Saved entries
══════════════════════════════

-- ==== Sys2Proof/Laws/State.lean ====
section
/-! SUPPORT. What each update of the module does to each field: one lemma per field per update, so that no proof unfolds a
record update. -/
namespace Sys2Proof.Machine

@[simp] theorem State.on_eq (s : State) (f : Module → Module) : s.on f = .next { s with m := f s.m } := rfl

@[simp] theorem Module.store_pwr (m : Module) (k : Nat) (bs : List Byte) : (m.store k bs).pwr = m.pwr := rfl
@[simp] theorem Module.store_ltime (m : Module) (k : Nat) (bs : List Byte) : (m.store k bs).ltime = m.ltime := rfl
@[simp] theorem Module.store_regs (m : Module) (k : Nat) (bs : List Byte) : (m.store k bs).regs = m.regs := rfl
@[simp] theorem Module.store_mem (m : Module) (k : Nat) (bs : List Byte) : (m.store k bs).mem = m.mem.writeN k bs := rfl
@[simp] theorem Module.store_asy (m : Module) (k : Nat) (bs : List Byte) : (m.store k bs).asy = m.asy := rfl
@[simp] theorem Module.store_fab (m : Module) (k : Nat) (bs : List Byte) : (m.store k bs).fab = m.fab := rfl
@[simp] theorem Module.store_guild (m : Module) (k : Nat) (bs : List Byte) : (m.store k bs).guild = m.guild := rfl
@[simp] theorem Module.store_ctr (m : Module) (k : Nat) (bs : List Byte) : (m.store k bs).ctr = m.ctr := rfl
@[simp] theorem Module.store_ptns (m : Module) (k : Nat) (bs : List Byte) : (m.store k bs).ptns = m.ptns := rfl
@[simp] theorem Module.store_halls (m : Module) (k : Nat) (bs : List Byte) : (m.store k bs).halls = m.halls := rfl
@[simp] theorem Module.store_benches (m : Module) (k : Nat) (bs : List Byte) : (m.store k bs).benches = m.benches := rfl
@[simp] theorem Module.store_querns (m : Module) (k : Nat) (bs : List Byte) : (m.store k bs).querns = m.querns := rfl
@[simp] theorem Module.store_rwk (m : Module) (k : Nat) (bs : List Byte) : (m.store k bs).rwk = m.rwk := rfl
@[simp] theorem Module.store_tables (m : Module) (k : Nat) (bs : List Byte) : (m.store k bs).tables = m.tables := rfl
@[simp] theorem Module.store_xlat (m : Module) (k : Nat) (bs : List Byte) : (m.store k bs).xlat = m.xlat := rfl
@[simp] theorem Module.store_heldAcc (m : Module) (k : Nat) (bs : List Byte) : (m.store k bs).heldAcc = m.heldAcc := rfl
@[simp] theorem Module.store_tileBad (m : Module) (k : Nat) (bs : List Byte) : (m.store k bs).tileBad = m.tileBad := rfl
@[simp] theorem Module.store_insts (m : Module) (k : Nat) (bs : List Byte) : (m.store k bs).insts = m.insts := rfl
@[simp] theorem Module.store_tokens (m : Module) (k : Nat) (bs : List Byte) : (m.store k bs).tokens = m.tokens := rfl
@[simp] theorem Module.store_gathers (m : Module) (k : Nat) (bs : List Byte) : (m.store k bs).gathers = m.gathers := rfl
@[simp] theorem Module.store_scatters (m : Module) (k : Nat) (bs : List Byte) : (m.store k bs).scatters = m.scatters := rfl
@[simp] theorem Module.store_samples (m : Module) (k : Nat) (bs : List Byte) : (m.store k bs).samples = m.samples := rfl
@[simp] theorem Module.store_chains (m : Module) (k : Nat) (bs : List Byte) : (m.store k bs).chains = m.chains := rfl
@[simp] theorem Module.store_hubs (m : Module) (k : Nat) (bs : List Byte) : (m.store k bs).hubs = m.hubs := rfl
@[simp] theorem Module.store_groups (m : Module) (k : Nat) (bs : List Byte) : (m.store k bs).groups = m.groups := rfl
@[simp] theorem Module.store_nextInst (m : Module) (k : Nat) (bs : List Byte) : (m.store k bs).nextInst = m.nextInst := rfl
@[simp] theorem Module.store_instLog (m : Module) (k : Nat) (bs : List Byte) : (m.store k bs).instLog = m.instLog := rfl
@[simp] theorem Module.store_nextSerial (m : Module) (k : Nat) (bs : List Byte) : (m.store k bs).nextSerial = m.nextSerial := rfl
@[simp] theorem Module.store_nextBuf (m : Module) (k : Nat) (bs : List Byte) : (m.store k bs).nextBuf = m.nextBuf := rfl
@[simp] theorem Module.store_nextHandle (m : Module) (k : Nat) (bs : List Byte) : (m.store k bs).nextHandle = m.nextHandle := rfl
@[simp] theorem Module.store_stamp (m : Module) (k : Nat) (bs : List Byte) : (m.store k bs).stamp = m.stamp := rfl
@[simp] theorem Module.store_free (m : Module) (k : Nat) (bs : List Byte) : (m.store k bs).free = m.free := rfl
@[simp] theorem Module.store_sent (m : Module) (k : Nat) (bs : List Byte) : (m.store k bs).sent = m.sent := rfl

══════════════════════════════

## TASK INSTRUCTIONS
Beginning at the line with "m.ctr := rfl" and ending at the line with "m.ptns := rfl", reproduce each line of the data above exactly, and add no other lines.

## TASK ANSWER
@[simp] theorem Module.store_ctr (m : Module) (k : Nat) (bs : List Byte) : (m.store k bs).ctr = m.ctr := rfl
@[simp] theorem Module.store_ptns (m : Module) (k : Nat) (bs : List Byte) : (m.store k bs).ptns = m.ptns := rfl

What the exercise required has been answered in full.